Expected Reopening: May 17
The majority of England, Wales, Scotland, and Ireland have been in a state of lockdown since December.
Casinos in all four countries have been closed since then and, in general, remain so at the time of writing.
We say “in general” because the latest round of easing on April 12 allowed businesses with outdoor facilities to reopen. This means casinos such as London’s Hippodrome could open their rooftop bars. However, Brits will have to wait until May 17 before they can go inside and start playing poker.
Prime Minister Boris Johnson’s plan is to resume social contact and almost all “non-essential” business on May 17. From there, the UK should be completely free of all COVID restrictions by June 21.
That’s the plan and, although the government has backtracked over multiple issues in recent months, the stats are in the public’s favor. There were 29 deaths on April 28 in a country of 66.65 million. So, assuming the downward trend continues, casinos in the UK should be active before the end of May.
Expected Reopening: June 2
The original epicenter of COVID-19 in Europe is faring better than it was. 75% of the country was put into a state of lockdown on March 15 and they’ve remained that way ever since.
However, with daily cases dropping below 10,000 for the first time since early March, Prime Minister Mario Draghi has signaled that restrictions will start lifting as of Monday.
Italy has a traffic light system in place and, from May 3, 75% of the country will drop into the yellow “low risk” zone. That means bars and restaurants can open but only if they serve customers outside. This move is expected to trigger a wave of easing that will result in a summer opening for casinos across Italy, including Casinò di San Remo and Saint-Vincent Resort & Casino.
Although unconfirmed, Italian media outlet GiocoNews reports that government insiders are saying casinos will reopen as of June 2.

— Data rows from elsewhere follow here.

/-- Emit ACTION_DONE (R68, R550). A CAL_SLOT emits none (R436). -/
def State.actionDone (s : State) (q : Fin 9) (h : BitVec 16) (kind : Nat) (t : Time) (st : BitVec 8) (eff : Time) : State :=
  if kind = 0x06 then s
  else s.emit 0x0210 (0x0200 + (if q.val < 8 then q.val else 0xFF)) eff
    (pb h ++ [st] ++ le 1 kind ++ le 1 q.val ++ le 4 (lateness eff t))

/-- An action leaves its queue with a status: its outcome is kept and ACTION_DONE emitted; LATE counts. -/
def State.finishAct (s : State) (q : Fin 9) (a : QAct) (st : BitVec 8) (eff : Time) : State :=
  let s := (s.dropAct q a.handle).keepOutcome a.handle (outcomeCode st) q a.time
  let s := if st = stLate then s.modQueue q (fun x => { x with lateCnt := satAdd x.lateCnt 1 }) else s
  s.actionDone q a.handle a.act.code a.time st eff

/-- An action is taken now and takes effect later: its outcome is kept, and ACTION_DONE waits. -/
def State.takeAct (s : State) (q : Fin 9) (a : QAct) : State :=
  (s.dropAct q a.handle).keepOutcome a.handle 2 q a.time

/-- The queue of a tile. -/
def tileQ (t : Fin 8) : Fin 9 := t.castLE (by omega)

/-! ### Bursts (R120 to R122) -/

/-- Emit BURST_END for the burst that ended, at its actual end, with the state reached. -/
def State.burstEnd (s : State) (t : Fin 8) : State :=
  match (s.radio.get t).ending with
  | none => s
  | some e =>
    let s := s.modRadio t (fun r => { r with ending := none })
    s.emit 0x0251 (0x0200 + t.val) e.actualEnd
      (le 1 t.val ++ le 1 (s.radio.get t).state.code ++ le 1 (b2n e.truncated + 2 * b2n e.muted) ++ pb e.handle)

/-- The burst of a tile ends at a tick: what BURST_END will report. A TX_BURST's pattern lasts TX_LAG more. CAL_SLOT bursts
report none. -/
def State.endBurst (s : State) (t : Fin 8) (at_ : Nat) (cut : Bool) : State :=
  let lag := s.txLag t
  let mute := s.muteOn t
  let s : State := match (s.radio.get t).burst with
    | some b => if b.kind = BurstKind.tx then
        { s with hk.txLog := vmod s.hk.txLog t (fun l =>
            l.map (fun (x : Nat × Nat) => if x.1 = b.startT then (x.1, max x.1 (min x.2 at_)) else x)) }
      else s
    | none => s
  s.modRadio t (fun r =>
    match r.burst with
    | none => r
    | some b =>
      { r with
        burst := none
        lagEnd := if b.kind = .tx then some (at_ + lag) else r.lagEnd
        ending := if b.kind = .calSlot then r.ending
          else some { handle := b.handle, actualEnd := at_ * 256, truncated := cut, muted := b.muted || mute } })

/-- Start a transition of a tile at a tick to a state, for an action or none. One that takes no time is complete at
once: the caller completes it. A retune ends where the synthesiser is switched off (R111). -/
def State.startTransit (s : State) (t : Fin 8) (at_ : Nat) (tgt : RState) (till : Nat) (d : Option ActRec) : State :=
  s.modRadio t (fun r =>
    let off := decide (tgt = .off ∨ tgt = .sleep)
    let r := if off then { (r.endRetune at_) with lo := none } else r
    let r := { r with
      transit := some { left := r.state, startAt := at_, via := viaOf r.state tgt at_, till := till, done := d }, state := tgt }
    if at_ < till then r.note at_ none else r)

/-- The synthesiser of a tile that leaves OFF or SLEEP locks (R113, R133): the time is counted from the transition's start. -/
def State.lockUp (s : State) (t : Fin 8) (at_ : Nat) : State :=
  match (s.radio.get t).transit with
  | none => s
  | some x =>
    if decide (x.left = .off ∨ x.left = .sleep) && !s.locked t then
      (s.modPll (rfPll t) (fun p => { p with lock := true })).modRadio t (fun r =>
        { r with settleLast := BitVec.ofNat 24 (min (2 ^ 24 - 1) (at_ - x.startAt)) })
    else s

/-- The instant at which a transition out of OFF or SLEEP has locked the synthesiser at the latest: in STANDBY (R113). -/
def Transit.lockAt (x : Transit) : Nat := x.via.getD x.till

/-- The transition of a tile completes (R113, R115, R117, R121): the synthesiser is locked outside OFF and SLEEP, ACTION_DONE
reports the instant the state is in force, and BURST_END the burst before. Where a change of use asked for another state meanwhile,
the transition to it starts then (R122). -/
def State.arrive (s : State) (t : Fin 8) : State :=
  let r := s.radio.get t
  match r.transit with
  | none => s
  | some x =>
    let on := decide (r.state ≠ .off ∧ r.state ≠ .sleep)
    let s := if on then s.lockUp t x.lockAt else s.modPll (rfPll t) (fun p => { p with lock := false })
    let s := s.modRadio t (fun (r : Radio) =>
      ({ r with
        transit := none
        next := none
        txPat := if r.state = RState.tx ∨ (r.lagEnd.isSome ∧ r.txPat = some true) then r.txPat else none }).note x.till (some r.state))
    let s := match x.done with
      | none => s
      | some a => s.actionDone (tileQ t) a.handle a.kind.toNat a.time stDone (x.till * 256)
    let s := (s.burstEnd t).noteMutes
    match r.next with
    | none => s
    | some n =>
      let d := transTicks r.state n
      if d = 0 then s else s.startTransit t x.till n (x.till + d) none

Expected Reopening: June 2
Soaring infection figures prompted President Emmanuel Macron to follow his European counterparts and impose a nationwide lockdown in March. The draconian measure forced the country’s casinos to close but, this week, they were offered a glimmer of hope.

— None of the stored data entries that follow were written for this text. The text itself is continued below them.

/-- One bin of a trace over its included frames, those without data left out (R228). -/
def traceBin (o : Fin 4) (avgLog : Bool) (vs : List Int) : BitVec 16 :=
  let vs := vs.filter (fun v => decide (v ≠ -32768))
  match vs with
  | [] => 0x8000
  | v :: rest =>
    if o = 1 then BitVec.ofInt 16 (rest.foldl max v)
    else if o = 2 then BitVec.ofInt 16 (rest.foldl min v)
    else if avgLog then BitVec.ofInt 16 (ratI vs.sum vs.length)
    else BitVec.ofInt 16 (meanPower v vs)

/-- A block of a trace starts anew. -/
def TraceAcc.clear (t : TraceAcc) : TraceAcc := { t with seen := 0, incl := 0, bins := [], flags := 0 }

/-- A block of a trace ends: the trace is emitted and the next block starts (R228). -/
def State.traceClose (s : State) (a : Fin 9) (o : Fin 4) : State :=
  let q := s.an.src.get a
  let t := q.traces.get o
  match q.cfg.outs.get o with
  | none => s
  | some x =>
    let bins := (List.range x.count.toNat).map (fun k =>
      traceBin o x.avgLog (t.bins.map (fun f => (f.getD k 0x8000).toInt)))
    let s := s.putSpectrum a o x { lane := q.cfg.lane, blank := q.blankLast.toNat, notReady := 0, frames := t.incl, flags := t.flags } t.start bins
    s.modAn a (fun y => { y with traces := vmod y.traces o TraceAcc.clear })

/-- One frame reaches an output. -/
def State.outFrame (s : State) (a : Fin 9) (o : Fin 4) (start k : Nat) (reason notReady : Nat) (fl : BitVec 8)
    (bins : List (BitVec 16)) : State :=
  match (s.an.src.get a).cfg.outs.get o with
  | none => s
  | some x =>
    let cut := x.cut a bins
    if o = 0 then
      if k % x.period.toNat = 0 then
        s.putSpectrum a o x { lane := (s.an.src.get a).cfg.lane, blank := reason, notReady := notReady, frames := 1, flags := fl } start cut
      else s
    else
      let s := if x.k.toNat ≤ ((s.an.src.get a).traces.get o).seen then s.traceClose a o else s
      let incl := decide (reason = 0) || x.inclBl
      s.modAn a (fun y => { y with traces := vmod y.traces o (fun t =>
        { t with
          start := if t.seen = 0 then start else t.start
          seen := t.seen + 1, incl := t.incl + b2n incl, bins := if incl then t.bins ++ [cut] else t.bins
          flags := if incl then t.flags ||| fl else t.flags }) })

/-! ### Masks (R229 to R232) -/

/-- The limit of a mask at a bin, none outside its breakpoints: linear in LOG16, rounded half up. -/
def maskLimit : List (Int × Int) → Int → Option Int
  | [], _ => none
  | [(i, v)], j => if j = i then some v else none
  | (i, v) :: (k, w) :: rest, j =>
    if j < i then none
    else if j < k then some (fdivI (2 * ((w - v) * (j - i)) + (k - i)) (2 * (k - i).toNat) + v)
    else maskLimit ((k, w) :: rest) j

/-- Whether a bin index is one that masks and densities look at: in the valid band of a lane (R213). -/
def binTested (a : Fin 9) (z : BitVec 4) (i : Int) : Bool := decide (8 ≤ a.val ∨ (-(validBand z) ≤ i ∧ i ≤ validBand z))

/-- The excess of a frame: the largest violation over the tested bins, none where no bin is tested (R213, R230). -/
def maskExcess (a : Fin 9) (z : BitVec 4) (m : AnMask) (bins : List (BitVec 16)) : Option Int :=
  match m.points.head?, m.points.getLast? with
  | some (lo, _), some (hi, _) =>
    (((List.range (hi - lo + 1).toNat).map (fun k => lo + Int.ofNat k)).filter (binTested a z)).foldl (fun acc j =>
      let v := binAt a bins j
      match maskLimit m.points j with
      | none => acc
      | some lim =>
        if v = 0x8000 then acc
        else
          let e := if m.lower then lim - v.toInt else v.toInt - lim
          match acc with
          | none => some e
          | some x => some (max x e)) none
  | _, _ => none

/-- The instant the excess crossed zero (R231), from frame a (none where it was skipped or does not exist) to frame b. -/
def crossStamp (x : Option (Int × Int)) (b : Int × Int) : Time :=
  match x with
  | none => (b.1 * 256).toNat
  | some a =>
    if a.2 = b.2 then (b.1 * 256).toNat
    else
      let num := 256 * (b.1 - a.1) * (if a.2 < b.2 then 0 - a.2 else a.2)
      let den := (if a.2 < b.2 then b.2 - a.2 else a.2 - b.2).toNat
      (clampI (a.1 * 256) (b.1 * 256) (a.1 * 256 + ratI num den)).toNat

/-- A mask enters or leaves (R231, R232, R239): events, counts, the trigger sources and routes. -/
def State.maskEdge (s : State) (a : Fin 9) (m : Fin 4) (enter : Bool) (evt : Bool) (run : MaskRun) : State :=
  match run.b with
  | none => s
  | some b =>
    let t := crossStamp run.a b
    let set := s.windowSet t
    let s := if evt then
        s.emit (if enter then 0x0501 else 0x0502) (0x0500 + a.val) t (le 1 a.val ++ le 1 m.val ++ leI 2 b.2)
      else s
    s.fire (if enter then 0x10 else 0x11) (a.val * 4 + m.val) t set

/-- A stitched mask occupies the masks of its number in the members (R229): they count its enters. -/
def State.memberEnters (s : State) (m : Fin 4) : State :=
  s.an.stitch.list.foldl (fun s l => s.modAn (laneSrc l) (fun y => { y with
    masks := vmod y.masks m (fun r => { r with enters := satAdd r.enters 1 }) })) s

/-- One frame reaches a mask. -/
def State.maskFrame (s : State) (a : Fin 9) (m : Fin 4) (centre : Int) (skip : Bool) (bins : List (BitVec 16)) : State :=
  let q := s.an.src.get a
  match q.cfg.masks.get m with
  | none => s
  | some k =>
    let r := q.masks.get m
    let put := fun (s : State) (r : MaskRun) => s.modAn a (fun y => { y with masks := y.masks.set m.val r m.isLt })
    match (if skip then none else maskExcess a q.cfg.lane.z k bins) with
    | none => put s { r with prev := none }
    | some e =>
      let here := some (centre, e)
      let toward := decide (0 < e) != r.entered
      if toward = false then put s { r with run := 0, prev := here }
      else
        let r : MaskRun := { r with
          a := if r.run = 0 then r.prev else r.a, b := if r.run = 0 then here else r.b, run := r.run + 1, prev := here }
        let need := if r.entered then k.leaveD.toNat else k.enterD.toNat
        if r.run < need then put s r
        else
          let enter := !r.entered
          let s := s.maskEdge a m enter k.evt r
          let s := if enter ∧ a = 8 then s.memberEnters m else s
          put s { r with entered := enter, run := 0, enters := if enter then satAdd r.enters 1 else r.enters }

/-! ### The Kaleidoscope (R233, R234) -/

/-- The columns of the i-th of C bins. -/
def densCols (i c : Nat) : List Nat :=
  if 1024 ≤ c then [i * 1024 / c]
  else (List.range ((i + 1) * 1024 / c - i * 1024 / c)).map (fun k => i * 1024 / c + k)

/-- The row of a value. -/
def densRow (top step v : Int) : Nat := (clampI 0 255 (fdivI (top - v) step.toNat)).toNat

/-- The settings of a Kaleidoscope for a size: by default its range is the whole valid band (R233). -/
def DensCfg.forSize (d : DensCfg) (z : BitVec 4) : DensCfg :=
  if d.c = 0 then { d with b0 := BitVec.ofInt 32 (-(validBand z)), c := BitVec.ofNat 32 (2 * (validBand z).toNat + 1) } else d

/-- The settings of a Kaleidoscope in force. -/
def AnCfg.density (c : AnCfg) : DensCfg := c.dens.forSize c.lane.z

/-- The cells that a frame counts into, from bins of the valid band (R213). -/
def densCells (l : Fin 9) (z : BitVec 4) (d : DensCfg) (bins : List (BitVec 16)) : List Nat :=
  (List.range d.c.toNat).flatMap (fun (i : Nat) =>
    let b := d.b0.toInt + Int.ofNat i
    let v := binAt l bins b
    if v = 0x8000 ∨ binTested l z b = false then []
    else (densCols i d.c.toNat).map (fun col =>
      col * 256 + densRow d.top.toInt (Int.ofNat d.step.toNat) v.toInt))

/-- Count one cell; the first counter to saturate after a swap is reported. -/
def State.densCount (s : State) (l : Fin 9) (cell : Nat) : State :=
  let q := s.an.src.get l
  let v := satAdd (memGet 0 q.density.cells cell) 1
  let first := decide (v = BitVec.allOnes 32) && !q.satSeen
  let s := s.modAn l (fun y => { y with
    density.cells := memSet 0 y.density.cells cell v
    sat := y.sat || first
    satSeen := y.satSeen || first })
  if first then s.emitNow 0x0503 (0x0500 + l.val) (le 1 l.val ++ le 2 (cell / 256) ++ le 1 (cell % 256)) else s

/-- An included frame reaches the Kaleidoscope. -/
def State.densFrame (s : State) (l : Fin 9) (start : Nat) (fl : BitVec 8) (bins : List (BitVec 16)) : State :=
  let q := s.an.src.get l
  let s := (densCells l q.cfg.lane.z q.cfg.density bins).foldl (fun s c => s.densCount l c) s
  s.modAn l (fun y => { y with
    density.flags := y.density.flags ||| fl
    density.frames := satAdd y.density.frames 1
    density.first := if y.density.frames = 0 then start else y.density.first
    density.last := start })

/-- The 147 DENSITY packets of a finished bank (R356). -/
def State.sendDensity (s : State) (l : Fin 8) (d : DensCfg) (b : DensBank) : State :=
  match fin? 64 d.flow.toNat with
  | none => s
  | some f =>
    if s.flowFor f (.density l) && s.flowRuns f then
      (List.range 147).foldl (fun s k =>
        let cols := if k = 146 then 2 else 7
        let hdr := le 1 l.val ++ [0] ++ le 2 k ++ le 2 147 ++ le 2 (7 * k) ++ le 2 cols ++ le 2 d.step.toNat ++ pb d.top ++
          [0, 0] ++ pb b.frames ++ pb d.b0 ++ pb d.c ++ le 9 (b.first * 256) ++ le 9 (b.last * 256) ++ [0, 0]
        s.formPacket f 5 0x7C 0 b.flags b.first
          (hdr ++ (List.range (cols * 256)).flatMap (fun i => pb (memGet 0 b.cells (7 * k * 256 + i))))) s
    else s

/-- A bank with no counts. -/
def DensBank.zero : DensBank where
  cells := []
  frames := 0
  first := 0
  last := 0
  flags := 0

/-- The density banks of a lane exchange: the finished one streams out (R234). -/
def State.densSwap (s : State) (l : Fin 8) : State :=
  let a := laneSrc l
  let q := s.an.src.get a
  let s := s.sendDensity l q.cfg.density q.density
  s.modAn a (fun y => { y with
    finished := some q.density
    density := DensBank.zero
    bank := !y.bank
    sat := false
    satSeen := false
    swapReq := none })

/-- Trace blocks and mask runs of a source restart. -/
def AnSource.restart (y : AnSource) : AnSource :=
  { y with
    traces := vmap y.traces (fun _ t => t.clear)
    masks := vmap y.masks (fun _ m => { m with entered := false, run := 0, prev := none, a := none, b := none }) }

/-! ### Frames (R214, R215, R221, R222) -/

/-- The first frame start of a source's grid at or after a tick. -/
def State.frameGrid (s : State) (a : Fin 9) (t : Nat) : Nat :=
  let q := s.an.src.get a
  let hop := q.cfg.lane.hop q.throttled
  s.clk.loadedV + cdiv (t - s.clk.loadedV) hop * hop

/-- The samples of a lane's frame, oldest first, where all of them are there. -/
def AnSource.frame (q : AnSource) (start n : Nat) : Option (List TSample) :=
  let xs := (q.line.filter (fun v => decide (start ≤ v.time ∧ v.time < start + n))).reverse
  if xs.length = n then some xs else none

/-- Whether a lane's samples reach up to a time. -/
def AnSource.reaches (q : AnSource) (t : Nat) : Bool := q.line.head?.any (fun v => decide (t ≤ v.time))

/-- The number of the frame of a grid that starts at a time (R214). -/
def State.frameNo (s : State) (start hop : Nat) : Nat := (start - s.clk.loadedV) / hop

/-- A spectrum of a source is complete: counts, outputs, masks, the Kaleidoscope (R222). -/
def State.frameDone (s : State) (a : Fin 9) (start reason notReady : Nat) (full : BitVec 8) (bins : List (BitVec 16)) : State :=
  let fl := full &&& 7#8
  let q := s.an.src.get a
  let hop := q.cfg.lane.hop q.throttled
  let k := s.frameNo start hop
  let s := s.modAn a (fun y => { y with
    frames := satAdd y.frames 1, blanked := if reason = 0 then y.blanked else satAdd y.blanked 1,
    blankLast := BitVec.ofNat 5 reason, last := bins, lastAt := start, recent := keep 16 (start, bins, full) y.recent,
    nextFrame := start + hop })
  let s := (List.finRange 4).foldl (fun s o => s.outFrame a o start k reason notReady fl bins) s
  let ovlOk := q.cfg.outs.toList.any (fun o => match o with
    | some x => x.maskOvl
    | none => false)
  let skip := !(decide (reason = 0) || (decide (reason = 16) && ovlOk))
  let centre := Int.ofNat (start + q.cfg.lane.size / 2)
  let s := (List.finRange 4).foldl (fun s m => s.maskFrame a m centre skip bins) s
  if a.val < 8 ∧ reason = 0 then s.densFrame a start fl bins else s

/-- The flags of a frame's samples together. -/
def frameFlags (xs : List TSample) : BitVec 8 := xs.foldl (fun f v => f ||| v.fl) 0

/-- A lane's due frame under its configuration in force (R215, R221): one without all its samples is no frame. -/
def State.laneFrame (s : State) (l : Fin 8) : State :=
  let q := s.an.src.get (laneSrc l)
  let c := q.cfg.lane
  if !q.reaches (q.nextFrame + c.size - 1) then s
  else
    match q.frame q.nextFrame c.size with
    | none => s.modAn (laneSrc l) (fun y => { y with nextFrame := y.nextFrame + c.hop y.throttled })
    | some xs =>
      let fl := frameFlags xs
      (s.frameDone (laneSrc l) q.nextFrame (blankBits fl).toNat 0 fl
        (s.laneBins l c q.nextFrame (xs.map (fun v => v.val)))).checkStitch

/-- A frame of the configuration before the last change, whose last sample precedes it (R235): it is delivered as a raw spectrum, since blocks,
runs and the Kaleidoscope have begun anew. -/
def State.oldFrame (s : State) (l : Fin 8) (c : AnCfg) (hop start : Nat) : State :=
  match (s.an.src.get (laneSrc l)).frame start c.lane.size with
  | none => s
  | some xs =>
    let fl := frameFlags xs
    let bins := s.laneBins l c.lane start (xs.map (fun v => v.val))
    match c.outs.get 0 with
    | none => s
    | some x =>
      if s.frameNo start hop % x.period.toNat = 0 then
        s.putSpectrum (laneSrc l) 0 x
          { lane := c.lane, blank := (blankBits fl).toNat, notReady := 0, frames := 1, flags := fl &&& 7#8 } start (x.cut (laneSrc l) bins)
      else s

/-- The samples that no frame needs any more are dropped. -/
def AnSource.trim (q : AnSource) : AnSource :=
  let from_ := match q.old with
    | some (_, _, _, nx) => min nx q.nextFrame
    | none => q.nextFrame
  { q with line := q.line.filter (fun v => decide (from_ ≤ v.time)) }

/-- The next frame of a lane: those of the configuration before come first (R235). -/
def State.laneNext (s : State) (l : Fin 8) : State :=
  let a := laneSrc l
  let q := s.an.src.get a
  let now := fun (s : State) => if s.laneMode l = .off then s else s.laneFrame l
  match q.old with
  | none => now s
  | some (c, thr, t, nx) =>
    let n := c.lane.size
    let hop := c.lane.hop thr
    if t < nx + n then now (s.modAn a (fun y => { y with old := none }))
    else if q.reaches (nx + n - 1) then (s.oldFrame l c hop nx).modAn a (fun y => { y with old := some (c, thr, t, nx + hop) })
    else s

Although slight, there is a chance that venues such as Casino Barrière in Deauville will be able to reopen in June. But, at this stage, it’s very much a case of if and not when. Macron is due to announce his plan for easing restrictions on Friday. It’s unclear exactly what his roadmap will contain.
Prime Minister Jean Castex has said that the country’s “state of health emergency” status will end on June 2. As part of this change, Macron is expected to allow businesses with outdoor facilities to reopen in mid-May. This may mean that larger venues such as Casino de Trouville-sur-Mer can open their outside bars.
Indoor gaming certainly won’t be possible in May. At the earliest, Macron has said that indoor venues won’t reopen until June, and only in regions where infection rates have “dropped sufficiently.”
Expected Reopening: June 30
The outlook for German casinos is bleak, at least until June 30. Venues across the country have been closed since March 4, 2021, and they look set to remain locked down unless infection rates fall.
The latest blow for Germans came last Thursday when the federal government implemented what’s been described as an “emergency brake.” As per the legislation, any region that experiences more than 100 COVID cases per 100,000 residents for seven days must do the following:
- Restrict contact to one household/person
- Impose curfews between 10 pm and 5 am unless there’s an emergency
- Allow only non-essential stores to serve customers who produce a negative COVID test; if infection rates exceed 150 per 100,000, stores can only offer pick-up/delivery services
The average infection rate in Germany last Thursday was 161, with only one state out of 16 having fewer than 100 infections per 100,000. Therefore, at present, casinos in Germany, including Spielbank Berlin and Casino Baden-Baden, remain closed.
If infection rates drop, venues may be able to reopen on a regional basis. If not, June 30 is the earliest point at which the government can change things.